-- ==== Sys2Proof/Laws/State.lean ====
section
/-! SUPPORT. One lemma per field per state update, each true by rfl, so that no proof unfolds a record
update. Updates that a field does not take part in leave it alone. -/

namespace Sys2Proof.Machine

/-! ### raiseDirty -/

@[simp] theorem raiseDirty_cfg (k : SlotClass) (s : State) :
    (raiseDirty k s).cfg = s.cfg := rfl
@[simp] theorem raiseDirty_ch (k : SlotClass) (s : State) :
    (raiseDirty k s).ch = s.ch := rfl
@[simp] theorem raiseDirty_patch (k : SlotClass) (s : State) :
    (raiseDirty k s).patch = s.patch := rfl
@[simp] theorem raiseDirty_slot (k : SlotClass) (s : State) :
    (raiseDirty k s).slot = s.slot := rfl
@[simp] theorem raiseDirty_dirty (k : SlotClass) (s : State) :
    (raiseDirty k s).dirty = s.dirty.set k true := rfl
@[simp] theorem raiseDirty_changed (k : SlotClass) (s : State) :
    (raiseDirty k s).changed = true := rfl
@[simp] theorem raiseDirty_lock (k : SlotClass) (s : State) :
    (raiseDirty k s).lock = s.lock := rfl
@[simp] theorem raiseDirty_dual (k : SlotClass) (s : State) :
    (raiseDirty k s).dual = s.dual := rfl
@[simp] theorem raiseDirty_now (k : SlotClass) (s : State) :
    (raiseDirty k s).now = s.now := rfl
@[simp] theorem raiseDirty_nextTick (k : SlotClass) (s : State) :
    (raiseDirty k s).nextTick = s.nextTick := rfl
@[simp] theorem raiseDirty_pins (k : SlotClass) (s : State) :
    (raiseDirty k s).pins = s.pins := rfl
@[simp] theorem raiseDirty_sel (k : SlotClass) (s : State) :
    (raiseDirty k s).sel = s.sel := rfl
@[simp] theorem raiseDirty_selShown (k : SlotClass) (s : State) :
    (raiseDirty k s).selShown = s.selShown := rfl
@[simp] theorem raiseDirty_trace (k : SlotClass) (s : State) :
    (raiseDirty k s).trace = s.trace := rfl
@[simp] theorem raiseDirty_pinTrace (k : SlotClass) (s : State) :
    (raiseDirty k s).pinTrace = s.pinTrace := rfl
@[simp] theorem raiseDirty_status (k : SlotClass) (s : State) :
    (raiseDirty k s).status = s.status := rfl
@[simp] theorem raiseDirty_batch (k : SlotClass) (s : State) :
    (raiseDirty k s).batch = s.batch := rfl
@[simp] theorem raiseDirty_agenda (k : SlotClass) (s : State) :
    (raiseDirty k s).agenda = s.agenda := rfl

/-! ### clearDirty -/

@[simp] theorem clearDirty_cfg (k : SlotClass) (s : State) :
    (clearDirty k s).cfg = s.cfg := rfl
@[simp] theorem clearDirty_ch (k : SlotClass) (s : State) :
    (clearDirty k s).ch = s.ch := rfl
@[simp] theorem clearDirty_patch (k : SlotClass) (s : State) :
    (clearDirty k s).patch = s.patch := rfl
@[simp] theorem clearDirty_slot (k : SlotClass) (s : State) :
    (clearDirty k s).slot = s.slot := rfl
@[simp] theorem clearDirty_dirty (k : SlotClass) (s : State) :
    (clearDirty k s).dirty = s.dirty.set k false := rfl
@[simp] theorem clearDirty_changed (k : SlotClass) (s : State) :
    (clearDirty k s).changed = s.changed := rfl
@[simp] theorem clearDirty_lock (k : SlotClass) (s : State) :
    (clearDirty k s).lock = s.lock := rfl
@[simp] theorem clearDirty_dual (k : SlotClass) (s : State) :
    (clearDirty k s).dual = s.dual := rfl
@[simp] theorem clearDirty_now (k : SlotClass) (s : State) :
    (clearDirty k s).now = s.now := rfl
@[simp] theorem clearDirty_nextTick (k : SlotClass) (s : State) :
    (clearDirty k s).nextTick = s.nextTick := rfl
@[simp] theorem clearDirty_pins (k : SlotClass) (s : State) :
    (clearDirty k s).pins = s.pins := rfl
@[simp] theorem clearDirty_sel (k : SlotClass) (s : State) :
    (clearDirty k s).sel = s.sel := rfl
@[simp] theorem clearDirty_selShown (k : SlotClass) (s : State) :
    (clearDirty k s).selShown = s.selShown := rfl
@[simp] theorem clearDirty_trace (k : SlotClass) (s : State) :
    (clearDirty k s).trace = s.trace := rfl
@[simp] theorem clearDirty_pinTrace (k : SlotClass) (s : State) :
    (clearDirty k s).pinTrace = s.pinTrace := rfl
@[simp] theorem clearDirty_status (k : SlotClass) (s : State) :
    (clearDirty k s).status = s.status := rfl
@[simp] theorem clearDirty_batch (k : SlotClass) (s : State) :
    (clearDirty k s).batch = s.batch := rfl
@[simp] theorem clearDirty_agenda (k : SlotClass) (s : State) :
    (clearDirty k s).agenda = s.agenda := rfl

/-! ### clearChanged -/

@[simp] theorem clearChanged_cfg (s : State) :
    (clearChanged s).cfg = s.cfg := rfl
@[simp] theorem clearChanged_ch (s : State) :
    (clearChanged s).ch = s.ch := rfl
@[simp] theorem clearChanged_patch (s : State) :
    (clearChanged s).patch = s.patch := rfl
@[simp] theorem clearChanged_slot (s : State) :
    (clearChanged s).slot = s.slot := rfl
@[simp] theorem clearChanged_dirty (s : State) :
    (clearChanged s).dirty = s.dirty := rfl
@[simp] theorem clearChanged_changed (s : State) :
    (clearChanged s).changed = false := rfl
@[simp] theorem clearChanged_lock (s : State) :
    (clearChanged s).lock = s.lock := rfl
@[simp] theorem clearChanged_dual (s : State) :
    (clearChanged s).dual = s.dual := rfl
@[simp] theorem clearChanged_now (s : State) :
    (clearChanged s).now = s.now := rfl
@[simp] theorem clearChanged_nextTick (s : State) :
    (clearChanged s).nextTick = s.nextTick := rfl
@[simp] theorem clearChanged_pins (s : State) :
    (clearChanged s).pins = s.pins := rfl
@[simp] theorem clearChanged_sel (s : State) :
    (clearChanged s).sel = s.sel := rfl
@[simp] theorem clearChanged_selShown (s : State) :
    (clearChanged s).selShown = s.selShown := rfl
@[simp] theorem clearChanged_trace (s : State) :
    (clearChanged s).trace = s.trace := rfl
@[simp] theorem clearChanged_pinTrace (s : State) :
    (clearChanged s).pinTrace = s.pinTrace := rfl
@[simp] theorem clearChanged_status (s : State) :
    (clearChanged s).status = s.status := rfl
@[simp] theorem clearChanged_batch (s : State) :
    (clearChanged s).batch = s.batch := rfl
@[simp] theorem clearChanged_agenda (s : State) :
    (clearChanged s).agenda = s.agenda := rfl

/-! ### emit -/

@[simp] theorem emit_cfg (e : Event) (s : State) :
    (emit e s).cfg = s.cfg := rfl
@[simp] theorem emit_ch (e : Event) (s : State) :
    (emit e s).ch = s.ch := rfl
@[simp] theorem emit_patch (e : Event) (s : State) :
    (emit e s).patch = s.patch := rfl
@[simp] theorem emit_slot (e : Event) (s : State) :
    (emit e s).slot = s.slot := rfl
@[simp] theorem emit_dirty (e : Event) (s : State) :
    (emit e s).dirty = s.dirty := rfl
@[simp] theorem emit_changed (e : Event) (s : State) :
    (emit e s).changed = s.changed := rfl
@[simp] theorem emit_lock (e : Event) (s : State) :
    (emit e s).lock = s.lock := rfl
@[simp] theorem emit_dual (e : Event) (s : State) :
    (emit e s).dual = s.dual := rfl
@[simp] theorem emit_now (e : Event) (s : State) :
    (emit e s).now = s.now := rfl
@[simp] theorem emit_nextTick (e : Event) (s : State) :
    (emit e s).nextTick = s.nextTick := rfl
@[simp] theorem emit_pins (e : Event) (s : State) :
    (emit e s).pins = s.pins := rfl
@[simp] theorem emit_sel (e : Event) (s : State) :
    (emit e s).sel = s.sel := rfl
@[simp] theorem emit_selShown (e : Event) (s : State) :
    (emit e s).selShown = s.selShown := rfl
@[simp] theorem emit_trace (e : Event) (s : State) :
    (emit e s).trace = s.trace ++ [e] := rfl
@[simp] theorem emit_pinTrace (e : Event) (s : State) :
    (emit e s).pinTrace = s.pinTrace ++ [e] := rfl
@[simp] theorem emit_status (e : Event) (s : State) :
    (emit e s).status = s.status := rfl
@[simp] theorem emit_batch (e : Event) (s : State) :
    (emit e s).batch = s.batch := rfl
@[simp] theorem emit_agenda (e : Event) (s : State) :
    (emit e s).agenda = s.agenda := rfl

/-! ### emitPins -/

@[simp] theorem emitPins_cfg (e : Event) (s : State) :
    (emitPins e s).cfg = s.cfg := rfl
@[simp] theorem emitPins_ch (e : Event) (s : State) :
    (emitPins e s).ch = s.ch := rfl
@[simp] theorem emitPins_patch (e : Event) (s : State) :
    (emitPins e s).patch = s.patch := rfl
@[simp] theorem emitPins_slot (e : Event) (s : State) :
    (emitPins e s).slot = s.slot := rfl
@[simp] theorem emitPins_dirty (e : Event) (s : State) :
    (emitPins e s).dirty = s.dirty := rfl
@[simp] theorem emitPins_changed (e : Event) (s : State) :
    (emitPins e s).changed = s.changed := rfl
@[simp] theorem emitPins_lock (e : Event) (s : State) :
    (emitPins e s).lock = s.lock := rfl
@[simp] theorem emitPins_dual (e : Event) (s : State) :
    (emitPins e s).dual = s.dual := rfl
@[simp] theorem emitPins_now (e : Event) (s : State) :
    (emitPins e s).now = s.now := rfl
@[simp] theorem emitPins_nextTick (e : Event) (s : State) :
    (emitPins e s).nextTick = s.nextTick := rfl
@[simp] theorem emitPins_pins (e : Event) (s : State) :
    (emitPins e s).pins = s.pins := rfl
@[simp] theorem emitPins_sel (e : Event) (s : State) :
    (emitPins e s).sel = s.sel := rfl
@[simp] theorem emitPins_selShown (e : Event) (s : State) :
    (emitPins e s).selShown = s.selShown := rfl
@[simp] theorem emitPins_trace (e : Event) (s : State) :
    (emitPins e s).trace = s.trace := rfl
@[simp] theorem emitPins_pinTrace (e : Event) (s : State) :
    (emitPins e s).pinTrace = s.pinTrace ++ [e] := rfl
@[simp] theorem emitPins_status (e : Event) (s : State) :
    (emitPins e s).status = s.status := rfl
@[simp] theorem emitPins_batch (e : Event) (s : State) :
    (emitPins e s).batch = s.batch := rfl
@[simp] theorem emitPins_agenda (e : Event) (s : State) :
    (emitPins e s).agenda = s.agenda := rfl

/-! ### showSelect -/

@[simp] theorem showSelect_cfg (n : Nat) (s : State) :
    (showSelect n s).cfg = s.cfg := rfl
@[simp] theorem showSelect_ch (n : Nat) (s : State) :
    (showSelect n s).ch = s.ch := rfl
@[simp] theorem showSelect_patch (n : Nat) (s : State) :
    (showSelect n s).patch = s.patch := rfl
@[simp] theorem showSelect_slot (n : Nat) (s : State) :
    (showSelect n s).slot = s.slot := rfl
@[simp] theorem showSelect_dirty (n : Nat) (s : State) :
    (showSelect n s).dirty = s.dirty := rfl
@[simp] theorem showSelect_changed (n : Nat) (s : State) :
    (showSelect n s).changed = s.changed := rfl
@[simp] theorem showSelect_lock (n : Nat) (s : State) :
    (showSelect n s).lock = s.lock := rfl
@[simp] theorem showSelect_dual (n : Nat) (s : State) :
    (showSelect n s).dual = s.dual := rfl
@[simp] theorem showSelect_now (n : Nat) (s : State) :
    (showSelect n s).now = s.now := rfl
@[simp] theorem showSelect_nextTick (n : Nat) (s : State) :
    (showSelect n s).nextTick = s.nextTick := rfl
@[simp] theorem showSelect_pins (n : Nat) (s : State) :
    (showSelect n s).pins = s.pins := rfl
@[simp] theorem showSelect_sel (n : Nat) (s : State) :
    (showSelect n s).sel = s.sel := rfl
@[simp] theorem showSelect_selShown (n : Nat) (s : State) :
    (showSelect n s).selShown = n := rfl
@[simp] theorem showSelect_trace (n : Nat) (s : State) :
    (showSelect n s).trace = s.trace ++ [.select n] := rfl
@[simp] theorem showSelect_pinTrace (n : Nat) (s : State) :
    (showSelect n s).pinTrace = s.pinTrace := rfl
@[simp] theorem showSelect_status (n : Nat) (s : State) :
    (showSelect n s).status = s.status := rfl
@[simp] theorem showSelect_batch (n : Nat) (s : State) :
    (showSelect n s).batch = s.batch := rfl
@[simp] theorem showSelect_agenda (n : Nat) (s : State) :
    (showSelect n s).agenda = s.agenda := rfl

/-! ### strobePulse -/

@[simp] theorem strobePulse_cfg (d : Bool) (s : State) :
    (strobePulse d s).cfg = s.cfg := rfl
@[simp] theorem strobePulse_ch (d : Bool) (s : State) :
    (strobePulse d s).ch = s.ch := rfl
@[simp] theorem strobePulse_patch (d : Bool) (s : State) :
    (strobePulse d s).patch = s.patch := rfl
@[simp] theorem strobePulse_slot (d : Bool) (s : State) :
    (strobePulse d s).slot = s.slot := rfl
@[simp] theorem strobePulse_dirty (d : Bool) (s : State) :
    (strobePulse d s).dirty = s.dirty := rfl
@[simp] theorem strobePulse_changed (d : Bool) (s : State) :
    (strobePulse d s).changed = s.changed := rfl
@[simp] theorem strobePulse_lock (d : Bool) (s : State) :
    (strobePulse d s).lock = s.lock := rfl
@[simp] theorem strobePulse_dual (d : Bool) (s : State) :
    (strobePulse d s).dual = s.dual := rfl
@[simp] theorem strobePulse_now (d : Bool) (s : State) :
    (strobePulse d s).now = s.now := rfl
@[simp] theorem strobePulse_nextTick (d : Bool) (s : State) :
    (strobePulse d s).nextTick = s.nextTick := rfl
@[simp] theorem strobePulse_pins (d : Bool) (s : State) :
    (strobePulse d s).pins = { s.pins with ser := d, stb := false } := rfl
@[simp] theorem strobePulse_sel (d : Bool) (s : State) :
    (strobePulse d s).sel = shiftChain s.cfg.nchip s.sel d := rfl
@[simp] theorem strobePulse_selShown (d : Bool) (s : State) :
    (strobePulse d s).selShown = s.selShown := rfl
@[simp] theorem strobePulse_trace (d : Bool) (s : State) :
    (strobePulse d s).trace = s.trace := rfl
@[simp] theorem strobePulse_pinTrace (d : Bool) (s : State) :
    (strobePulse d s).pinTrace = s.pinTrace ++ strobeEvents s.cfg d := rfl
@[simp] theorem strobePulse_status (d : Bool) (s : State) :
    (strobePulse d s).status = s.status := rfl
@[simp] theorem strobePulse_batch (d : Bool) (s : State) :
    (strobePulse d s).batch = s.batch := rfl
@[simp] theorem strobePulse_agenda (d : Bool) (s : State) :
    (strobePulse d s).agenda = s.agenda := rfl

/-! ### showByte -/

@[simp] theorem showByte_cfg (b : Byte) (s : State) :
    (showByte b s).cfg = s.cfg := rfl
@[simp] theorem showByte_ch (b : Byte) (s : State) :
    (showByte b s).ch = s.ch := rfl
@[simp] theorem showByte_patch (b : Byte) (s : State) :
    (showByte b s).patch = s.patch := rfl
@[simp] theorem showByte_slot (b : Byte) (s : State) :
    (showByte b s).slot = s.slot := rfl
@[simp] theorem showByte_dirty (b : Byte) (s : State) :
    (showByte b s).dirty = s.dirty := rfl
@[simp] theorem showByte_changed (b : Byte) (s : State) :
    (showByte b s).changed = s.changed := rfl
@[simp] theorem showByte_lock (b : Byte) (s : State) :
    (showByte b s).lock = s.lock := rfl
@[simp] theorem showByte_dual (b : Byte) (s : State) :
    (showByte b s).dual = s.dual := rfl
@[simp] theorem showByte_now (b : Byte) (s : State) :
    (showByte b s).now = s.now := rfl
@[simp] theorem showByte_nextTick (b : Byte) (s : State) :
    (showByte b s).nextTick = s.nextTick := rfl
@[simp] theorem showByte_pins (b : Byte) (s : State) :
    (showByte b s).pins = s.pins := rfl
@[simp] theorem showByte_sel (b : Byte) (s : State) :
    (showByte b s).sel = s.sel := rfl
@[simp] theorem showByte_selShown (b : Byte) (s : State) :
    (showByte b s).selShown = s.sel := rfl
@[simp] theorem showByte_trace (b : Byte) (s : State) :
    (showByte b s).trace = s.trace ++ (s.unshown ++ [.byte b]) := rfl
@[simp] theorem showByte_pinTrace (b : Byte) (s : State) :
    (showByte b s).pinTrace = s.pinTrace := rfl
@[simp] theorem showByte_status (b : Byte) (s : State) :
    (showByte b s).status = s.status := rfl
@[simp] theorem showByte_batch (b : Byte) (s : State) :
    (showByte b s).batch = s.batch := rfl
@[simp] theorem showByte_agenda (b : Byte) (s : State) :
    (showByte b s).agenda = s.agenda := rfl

* [Requirement]:
Repeat the entries above exactly, beginning at their first line and ending with the line that contains "theorem raiseDirty_dirty (k", with nothing added.

* [Result below]:
-- ==== Sys2Proof/Laws/State.lean ====
section
/-! SUPPORT. One lemma per field per state update, each true by rfl, so that no proof unfolds a record
update. Updates that a field does not take part in leave it alone. -/

namespace Sys2Proof.Machine

/-! ### raiseDirty -/

@[simp] theorem raiseDirty_cfg (k : SlotClass) (s : State) :
    (raiseDirty k s).cfg = s.cfg := rfl
@[simp] theorem raiseDirty_ch (k : SlotClass) (s : State) :
    (raiseDirty k s).ch = s.ch := rfl
@[simp] theorem raiseDirty_patch (k : SlotClass) (s : State) :
    (raiseDirty k s).patch = s.patch := rfl
@[simp] theorem raiseDirty_slot (k : SlotClass) (s : State) :
    (raiseDirty k s).slot = s.slot := rfl
@[simp] theorem raiseDirty_dirty (k : SlotClass) (s : State) :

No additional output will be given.